■ Records shown
@[simp] theorem State.doorApply_frame (s : State) (n code k : Nat) :
    (State.doorApply s n code k).pwr = s.pwr ∧
    (State.doorApply s n code k).lmp = s.lmp ∧
    (State.doorApply s n code k).host = s.host ∧
    (State.doorApply s n code k).grp = s.grp ∧
    (State.doorApply s n code k).gys = s.gys ∧
    (State.doorApply s n code k).hst = s.hst ∧
    (State.doorApply s n code k).saf = s.saf ∧
    (State.doorApply s n code k).fio = s.fio ∧
    (State.doorApply s n code k).can0 = s.can0 ∧
    (State.doorApply s n code k).can1 = s.can1 ∧
    (State.doorApply s n code k).rng = s.rng ∧
    (State.doorApply s n code k).dsp = s.dsp ∧
    (State.doorApply s n code k).shf = s.shf ∧
    (State.doorApply s n code k).rtc = s.rtc ∧
    (State.doorApply s n code k).pending = s.pending := by
  generalize h : State.doorApply s n code k = t
  unfold State.doorApply at h
  try dsimp only at h
  (repeat' split at h) <;> subst h <;> simp

@[simp] theorem State.doorAnswer_frame (s : State) (n : Nat) (src : DSrc) (st : Status) :
    (State.doorAnswer s n src st).pwr = s.pwr ∧
    (State.doorAnswer s n src st).lmp = s.lmp ∧
    (State.doorAnswer s n src st).dir = s.dir ∧
    (State.doorAnswer s n src st).grp = s.grp ∧
    (State.doorAnswer s n src st).hst = s.hst ∧
    (State.doorAnswer s n src st).cle = s.cle ∧
    (State.doorAnswer s n src st).dr0 = s.dr0 ∧
    (State.doorAnswer s n src st).dr1 = s.dr1 ∧
    (State.doorAnswer s n src st).saf = s.saf ∧
    (State.doorAnswer s n src st).fio = s.fio ∧
    (State.doorAnswer s n src st).can0 = s.can0 ∧
    (State.doorAnswer s n src st).can1 = s.can1 ∧
    (State.doorAnswer s n src st).rng = s.rng ∧
    (State.doorAnswer s n src st).dsp = s.dsp ∧
    (State.doorAnswer s n src st).shf = s.shf ∧
    (State.doorAnswer s n src st).tph = s.tph ∧
    (State.doorAnswer s n src st).rtc = s.rtc ∧
    (State.doorAnswer s n src st).sec = s.sec ∧
    (State.doorAnswer s n src st).pending = s.pending := by
  generalize h : State.doorAnswer s n src st = t
  unfold State.doorAnswer at h
  try dsimp only at h
  (repeat' split at h) <;> subst h <;> simp

@[simp] theorem State.doorTake_frame (s : State) (n : Nat) (reacted : Bool) (c : DCmd) :
    (State.doorTake s n reacted c).pwr = s.pwr ∧
    (State.doorTake s n reacted c).lmp = s.lmp ∧
    (State.doorTake s n reacted c).grp = s.grp ∧
    (State.doorTake s n reacted c).hst = s.hst ∧
    (State.doorTake s n reacted c).saf = s.saf ∧
    (State.doorTake s n reacted c).fio = s.fio ∧
    (State.doorTake s n reacted c).can0 = s.can0 ∧
    (State.doorTake s n reacted c).can1 = s.can1 ∧
    (State.doorTake s n reacted c).rng = s.rng ∧
    (State.doorTake s n reacted c).dsp = s.dsp ∧
    (State.doorTake s n reacted c).shf = s.shf ∧
    (State.doorTake s n reacted c).rtc = s.rtc ∧
    (State.doorTake s n reacted c).pending = s.pending := by
  generalize h : State.doorTake s n reacted c = t
  unfold State.doorTake at h
  try dsimp only at h
  (repeat' split at h) <;> subst h <;> simp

■ What you should do
Copy word for word the stretch of entries above from the line that has "(State.doorAnswer s n src st).dr0" through the line that has "(State.doorAnswer s n src st).can1", both ends included, and nothing outside it.

■ Response to this task
    (State.doorAnswer s n src st).dr0 = s.dr0 ∧
    (State.doorAnswer s n src st).dr1 = s.dr1 ∧
    (State.doorAnswer s n src st).saf = s.saf ∧
    (State.doorAnswer s n src st).fio = s.fio ∧
    (State.doorAnswer s n src st).can0 = s.can0 ∧
    (State.doorAnswer s n src st).can1 = s.can1 ∧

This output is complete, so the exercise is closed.